Acid-base titrations were conducted to determine the acid dissociation constants (Ka values) for both monoprotic and diprotic acids. The monoprotic acid titration involved using a potentiometer to titrate an unknown concentration of acetic acid with 0.100 M sodium hydroxide. For the diprotic acid, an autotitrator was used to titrate an unknown diprotic acid with the same concentration of sodium hydroxide. The Ka values for both types of acids were calculated using two different methods. The first method involved analyzing the titration curves: the pKa value was determined from the midpoint of the titration curve. The second method involved transforming the titration data into a binding curve, after which non-linear least squares fitting was applied to detemine the Ka value. Finally, the Ka values obtained by these two methods were compared, and the pros and cons of each approach were discussed.

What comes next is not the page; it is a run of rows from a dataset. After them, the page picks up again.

-- ==== Sys2Proof/Tests/Slice0.lean ====
section
/-! SUPPORT. The model's own tests. Expected values are the spec's: the words of 30_encoding.md R54 and
R58, the examples of rules R65 to R67 and R84 to R99, the vectors of 95_test_vectors.md. The witnesses
show states and operands that meet the hypotheses of the statements. -/

namespace Sys2Proof.Tests

open Sys2Proof.Machine Sys2Proof.Config

/-- A state (PRED, IDX, ERR) as the spec writes it, with nothing emitted and nothing to come. -/
def st (p : Int) (i : StepIndex) (e : Bool) : State :=
  { State.reset with pred := BitVec.ofInt 16 p, idx := i, err := e }

/-- What a step left: PRED, IDX, ERR and the samples emitted. -/
def left (o : Host.Outcome State Fault Refusal) : Option (Int × Nat × Bool × List Int) :=
  match o with
  | .next t => some (t.pred.toInt, t.idx.val, t.err, t.samples.map BitVec.toInt)
  | .fault _ => none
  | .refused _ => none

/-- An admissible table that is not the default: 7, then 32767 (20_memory.md R34). -/
def steepEntries : List Nat := 7 :: List.replicate 88 32767

def steepTable : StepTable := ⟨steepEntries, by decide⟩

/-! ### WellFormed smoke tests -/

theorem test_wf_refuses_initdec_16 : (Instr.initdec 16).wf = false := by decide

theorem test_wf_refuses_initdec_255 : (Instr.initdec 255).wf = false := by decide

theorem test_wf_accepts_initdec_15 : (Instr.initdec 15).wf = true := by decide

/-! ### Decoding: words written out bit by bit -/

theorem test_decode_idle : decode 0b0011111111#10 = .ok .idle := by decide

theorem test_decode_init : decode 0b1011111111#10 = .ok .init := by decide

theorem test_decode_dec0 : decode 0b0100000000#10 = .ok .dec0 := by decide

theorem test_decode_dec1 : decode 0b0100000001#10 = .ok .dec1 := by decide

theorem test_decode_dec2 : decode 0b0100000010#10 = .ok .dec2 := by decide

theorem test_decode_dec3 : decode 0b0100000011#10 = .ok .dec3 := by decide

theorem test_decode_dec4 : decode 0b0100000100#10 = .ok .dec4 := by decide

theorem test_decode_dec5 : decode 0b0100000101#10 = .ok .dec5 := by decide

theorem test_decode_dec6 : decode 0b0100000110#10 = .ok .dec6 := by decide

theorem test_decode_dec7 : decode 0b0100000111#10 = .ok .dec7 := by decide

theorem test_decode_dec8 : decode 0b0100001000#10 = .ok .dec8 := by decide

theorem test_decode_dec9 : decode 0b0100001001#10 = .ok .dec9 := by decide

theorem test_decode_dec10 : decode 0b0100001010#10 = .ok .dec10 := by decide

theorem test_decode_dec11 : decode 0b0100001011#10 = .ok .dec11 := by decide

theorem test_decode_dec12 : decode 0b0100001100#10 = .ok .dec12 := by decide

theorem test_decode_dec13 : decode 0b0100001101#10 = .ok .dec13 := by decide

theorem test_decode_dec14 : decode 0b0100001110#10 = .ok .dec14 := by decide

theorem test_decode_dec15 : decode 0b0100001111#10 = .ok .dec15 := by decide

theorem test_decode_initdec : decode 0b1100001011#10 = .ok (.initdec 11) := by decide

An acid-base titration curve typically exhibits a characteristic shape, beginning with a relatively flat buffer region where the pH changes gradually as base is added. As the titration nears the equivalence point, the curve shows a steep rise in pH. After the equivalence point, the curve flattens once more, reflecting the pH based on the concentration of excess base. This general behavior is observed in both monoprotic and diprotic titrations, with diprotic acids showing two equivalence points corresponding to the neutralization of each acidic proton.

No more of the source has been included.